[Your goal]: Find the line with "(s.core k).post with" and the line with "local counter at" in the entries below; output exactly those two lines, every line between them, and no others.

───── Supplied material ─────

/-- The substitution of core k is over, with its replay where there was one: so is the level-2 action that asked for it
(R382, R384). -/
def State.coreReplaced (s : State) (k : Nat) : State := s.escEnded fun e => e.level == 2 && e.core == some k

/-- A logical identity is lost (R363): LOST is set in CORE_MAP, CORE_LOST is recorded and the owner is reset. -/
def State.loseCore (s : State) (k : Nat) : State :=
  let s1 := ((s.setEntBits (Ent.coreMap (k / 24)) (16 * (k % 24) + 15) 1 1).modCore k fun c =>
    { c with role := .lost }).coreReplaced k
  match s.coreOwner k with
  | some n => (s1.logCore Code.coreLost n k []).ctxReset n Code.coreLost
  | none => s1.logHeld Code.coreLost k []

/-- Set a slot's FENCED bit and record the fence of a slot that holds no identity (R358). -/
def State.markFenced (s : State) (c slot : Nat) : State :=
  (s.setEntBit (Ent.fenced c) slot true).logSlot Code.fence c slot []

/-- Acknowledgements of what the failed attempt of core k sent no longer count for it (R358: what returns to the slot is
discarded). -/
def State.orphanSends (s : State) (k : Nat) : State :=
  { s with links := { s.links with
      packets := s.links.packets.map fun p => if p.sender = some k then { p with sender := none } else p
      sent := s.links.sent.map fun e => if e.core = k then { e with send := false } else e } }

/-- Fence the physical core that holds logical core k (R358): dispatch and issue stop, its watches and uncommitted
entries go, FENCED is set; on a die without a spare the identity is lost. The moment of the fence orders it among others
(R33, R359). -/
def State.fence (s : State) (k : Nat) : State :=
  if (s.core k).role = .fenced || (s.core k).role = .lost then s
  else
    let p := s.slotOf k
    let s0 := (s.setEntBit (Ent.fenced p.1) p.2 true).logHeld Code.fence k []
    let s1 := s0.modCore k fun c => { c with
      disp := { Disp.idle with count := c.disp.count }
      post := c.post.filter (·.committed)
      role := .fenced
      fencedAt := s.now }
    let s2 := ((s1.dropWatches [k]).dropGrants [k]).orphanSends k
    if s2.dieHasSpare (dieOf p.1) then s2 else s2.loseCore k

/-- Fence for a residue or parity error (R83): a diagnosis visit of the slot is queued ahead of the rotation (R454). -/
def State.fenceParity (s : State) (k : Nat) : State :=
  let p := s.slotOf k
  let s1 := s.fence k
  if (s.core k).role = .fenced || (s.core k).role = .lost then s1
  else { s1 with rel := { s1.rel with queued := s1.rel.queued ++
    [{ cluster := p.1, slot := p.2, kind := .diagnosis, cond := 0, deferred := false }] } }

/-- Add a working slot to the standby spares (R453, R363): a lost identity of the die is filled first; a cluster that
has a spare holds the slot in reserve. One with W < 32 stays out (R102). -/
def State.addSpare (s : State) (c slot : Nat) : State :=
  if !s.slotWorks c slot then s
  else
  let s1 := s.setEntBit (Ent.fenced c) slot false
  match s1.lostOn (dieOf c) with
  | k :: _ =>
    let m := putBits (s1.ent (Ent.coreMap (k / 24))) (16 * (k % 24)) 16
      (slot + 32 * c + (if c = k / 24 then 0 else 16384))
    ((s1.setEnt (Ent.coreMap (k / 24)) m).modCore k fun x => { x with role := .inService }).judgeDie (dieOf c)
  | [] =>
    if s1.spareOf c = 31 then (s1.setEntBits (Ent.coreMap c) 384 5 slot).judgeDie (dieOf c)
    else { s1 with rel := { s1.rel with reserve := s1.rel.reserve ++ [(c, slot)] } }

/-- The standby spare of cluster c takes an identity: the next slot in reserve becomes standby, if there is one
(Table 17.10). -/
def State.useSpare (s : State) (c : Nat) : State :=
  match s.rel.reserve.find? fun p => p.1 == c with
  | some p => { (s.setEntBits (Ent.coreMap c) 384 5 p.2) with
      rel := { s.rel with reserve := s.rel.reserve.filter fun q => q != p } }
  | none => s.setEntBits (Ent.coreMap c) 384 5 31

end Sys2Proof.Machine
end

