-- ==== Sys2Proof/Machine/ExecSync.lean ====
section
/-!
DEFINITION. The commands of class 0x08 (Table 5.6), the commit of a segment (R138, R143, R192), the release of the
post buffer (R139), and the events that end waits (R176, R186, R195).
-/

namespace Sys2Proof.Machine

open Sys2Proof

/-- SPOST with L = 0 (R185, R190). -/
def execSpost (c : CoreId) (x : YArgs) (s : State) : Res := .next (s.issue (coreKey c) x.guard (.spost false x))

/-- SPOST with L = 1 (R127). -/
def execSpostLocal (c : CoreId) (x : YArgs) (s : State) : Res := .next (s.issue (coreKey c) x.guard (.spost true x))

/-- SWAIT with L = 0 (R186). -/
def execSwait (c : CoreId) (x : YArgs) (s : State) : Res := .next (s.issue (coreKey c) x.guard (.swait false x))

/-- SWAIT with L = 1 (R127). -/
def execSwaitLocal (c : CoreId) (x : YArgs) (s : State) : Res := .next (s.issue (coreKey c) x.guard (.swait true x))

/-- SLOCK (R195). -/
def execSlock (c : CoreId) (x : YArgs) (s : State) : Res := .next (s.issue (coreKey c) x.guard (.slock x))

/-- SUNLOCK (R196). -/
def execSunlock (c : CoreId) (x : YArgs) (s : State) : Res := .next (s.issue (coreKey c) x.guard (.sunlock x))

/-- HPUSH with L = 0 (R176). -/
def execHpush (c : CoreId) (x : YArgs) (s : State) : Res := .next (s.issue (coreKey c) x.guard (.hpush false x))

/-- HPUSH with L = 1 (R174). -/
def execHpushLocal (c : CoreId) (x : YArgs) (s : State) : Res := .next (s.issue (coreKey c) x.guard (.hpush true x))

/-- HPOP with L = 0 (R176). -/
def execHpop (c : CoreId) (x : YArgs) (s : State) : Res := .next (s.issue (coreKey c) x.guard (.hpop false x))

/-- HPOP with L = 1 (R174). -/
def execHpopLocal (c : CoreId) (x : YArgs) (s : State) : Res := .next (s.issue (coreKey c) x.guard (.hpop true x))

/-- The registers of layout Y that an SBAR reads. -/
def readsY (x : YArgs) : List RegName := .s x.a :: (if x.i then [] else [.s x.b])

/-- SBAR (R122, R184, R192, R203): it ends the segment as SCOMMIT does; Q or PEER other than 0 is illegal. -/
def execSbar (c : CoreId) (x : YArgs) (s : State) : Res :=
  .next (if x.q ≠ 0#2 then s.illegalWord (coreKey c) (wordY 0x03#6 false x)
  else s.dispatch (coreKey c) x.guard (readsY x) [] fun r s =>
    let k := coreKey c
    let co := s.core k
    let a := co.opA x
    if s.restricted (s.ctxPart r.ctx) || opPeer a ≠ 0 then s.illegal k r.ctx co.regs.pc (wordY 0x03#6 false x)
    else match s.target r.ctx a [1] with
      | .fault code args => s.coreFault k r.ctx code co.regs.pc args
      | .word key =>
        s.beginCommit k (.commitBar { cluster := key / 4096, index := key % 4096, tsel := x.tsel.toNat,
                                      target := sat64 (co.opB x * bitsAt (s.word key).config 16 16) }))

/-- SCOMMIT (R138): dispatch stops; with Q other than 0 it is illegal (R122), as any L = 0 instruction in restricted
signalling (R203). -/
def execScommit (c : CoreId) (x : YArgs) (s : State) : Res :=
  .next (if x.q ≠ 0#2 then s.illegalWord (coreKey c) (wordY 0x08#6 false x)
  else s.dispatch (coreKey c) x.guard [] [] fun r s =>
    let k := coreKey c
    if s.restricted (s.ctxPart r.ctx) then s.illegal k r.ctx (s.core k).regs.pc (wordY 0x08#6 false x)
    else s.beginCommit k .commit)

/-! ### The commit -/

/-- Begin the wait of an SBAR in its new segment, or go on where the generation is complete already (R192). -/
def State.barrierWait (s : State) (k : Nat) (b : BarRef) : State :=
  if Nat.ble b.target (s.word (wordKey b.cluster b.index)).value then
    s.modCore k fun c => Core.next { c with disp := { c.disp with hold := .none } }
  else (s.modCore k fun c => { c with disp := { c.disp with hold := .barWait b } }).watch k .seq
    (wordKey b.cluster b.index) b.target false

/-- The task of a core ends after its last commit (R143); its context may then stand idle (R300, R408). -/
def State.endTask (s : State) (k : Nat) (r : RunTask) : State :=
  (((s.modCore k fun c => { c with run := none, disp := { c.disp with hold := .none } }).endInst r.ctx r.inst).idleBoundary
    r.ctx).idleGoverned r.ctx

/-- SEGMENT_COMMIT: once the second and third steps of R138 are done, steps 4 to 7 follow; a narrowed slot is
exchanged (R105). SBAR's arrival enters the buffer last (R192), and END ends the task (R143). -/
def execSegmentCommit (c : CoreId) (s : State) : Res :=
  let k := coreKey c
  let co := s.core k
  .next (match co.run with
    | none => s
    | some r =>
      if co.role ≠ .inService || !co.drained then s
      else match co.disp.hold with
        | .commit =>
          ((s.commitSegment k r (co.regs.pc + 8) none).modCore k fun c =>
            { c with disp := { c.disp with hold := .none } }).exchange k
        | .commitEnd => ((s.commitSegment k r (co.regs.pc + 8) none).exchange k).endTask k r
        | .commitBar b =>
          (match co.hold r.ctx (s.tag r.ctx) co.regs.pc co.disp.count (.arrive b.cluster b.index) with
            | .held c1 => (((s.setCore k c1).commitSegment k r co.regs.pc (some b)).exchange k).barrierWait k b
            | .full => s
            | .overflow => s.coreFault k r.ctx Code.postOverflow co.regs.pc [])
        | _ => s)

/-- POST_BUFFER_RELEASE (R139): the oldest committed entry leaves the buffer; an instruction that waited for a free
entry goes on (R141). -/
def execPostBufferRelease (c : CoreId) (s : State) : Res :=
  let k := coreKey c
  .next (match (s.core k).post with
    | e :: l => if e.committed then ((s.modCore k fun c => { c with post := l }).release k e).pumpAll k else s
    | [] => s)

/-! ### Ends of waits -/

/-- Whether the wait of an SWAIT has been met: a watch whose target the word has reached (R186), or a local counter at
its target (R127). -/
def State.waitMet (s : State) (k : Nat) (u : CoreUnit) : Bool :=
  (s.sync.watches.any fun w => w.core == k && w.unit == u && !w.isLock &&
    Nat.ble w.target (s.word (wordKey w.cluster w.index)).value) ||
  (match (s.core k).waitingAt u with
    | some e => (match e.op with
      | .swait true x => Nat.ble ((s.core k).opB x) ((s.core k).lctr ((s.core k).opA x % 16))
      | _ => false)
    | none => false)

/-- What waits at a unit of core k for an event is over: its queue moves on, or dispatch does. -/
def State.endWait (s : State) (k : Nat) (u : CoreUnit) : State :=
  if u = .seq then s.modCore k fun c => Core.next { c with disp := { c.disp with hold := .none } }
  else (s.modCore k (Core.pop · u)).pump k u

/-- A unit that waited for a local counter comes after what brought it to its value (R156). -/
def Core.sawCounter (c : Core) (u : CoreUnit) : Core :=
  match c.waitingAt u with
  | some e =>
    (match e.op with
      | .swait true x => c.modRaces fun z => z.awaited u (c.opA x % 16) (c.opB x)
      | _ => c)
  | none => c

/-- SYNC_WAIT_SATISFIED (R127, R186, R192): the wait is over; its word is not judged again under R183, also where a
configuration write has changed it since (R182). -/
def execSyncWaitSatisfied (c : CoreId) (u : CoreUnit) (s : State) : Res :=
  let k := coreKey c
  .next (if s.waitMet k u && (s.core k).role == .inService then
      ((s.unwatch k u).modCore k (Core.sawCounter · u)).endWait k u
    else s)

/-- SLOCK_GRANT (R195): a free lock goes to the first request queued on it, which receives its status. -/
def execSlockGrant (cluster : Fin 64) (index : Fin 4096) (s : State) : Res :=
  let key := wordKey cluster.val index.val
  .next (if (s.word key).mode ≠ 2 || (s.word key).holder.isSome then s
    else match s.sync.watches.find? fun w => w.isLock && w.cluster == cluster.val && w.index == index.val with
      | none => s
      | some w =>
        match (s.core w.core).run, (s.core w.core).waitingAt w.unit with
        | some r, some e =>
          (match e.op with
            | .slock x =>
              ((s.unwatch w.core w.unit).acquire key w.core r.ctx x.d).endWait w.core w.unit
            | _ => s)
        | _, _ => s)

/-- HANDLE_WAIT_SATISFIED (R174, R176): the waiting HPUSH or HPOP acts again; it waits on while nothing has changed. -/
def execHandleWaitSatisfied (c : CoreId) (u : CoreUnit) (s : State) : Res :=
  let k := coreKey c
  .next (match (s.core k).waitingAt u with
    | some e =>
      (match e.op with
        | .hpush _ _ | .hpop _ _ => if (s.core k).role = .inService then s.resume k u else s
        | _ => s)
    | none => s)

end Sys2Proof.Machine
end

─────

[Exercise output]:
  .next (match (s.core k).post with
    | e :: l => if e.committed then ((s.modCore k fun c => { c with post := l }).release k e).pumpAll k else s
    | [] => s)

/-! ### Ends of waits -/

/-- Whether the wait of an SWAIT has been met: a watch whose target the word has reached (R186), or a local counter at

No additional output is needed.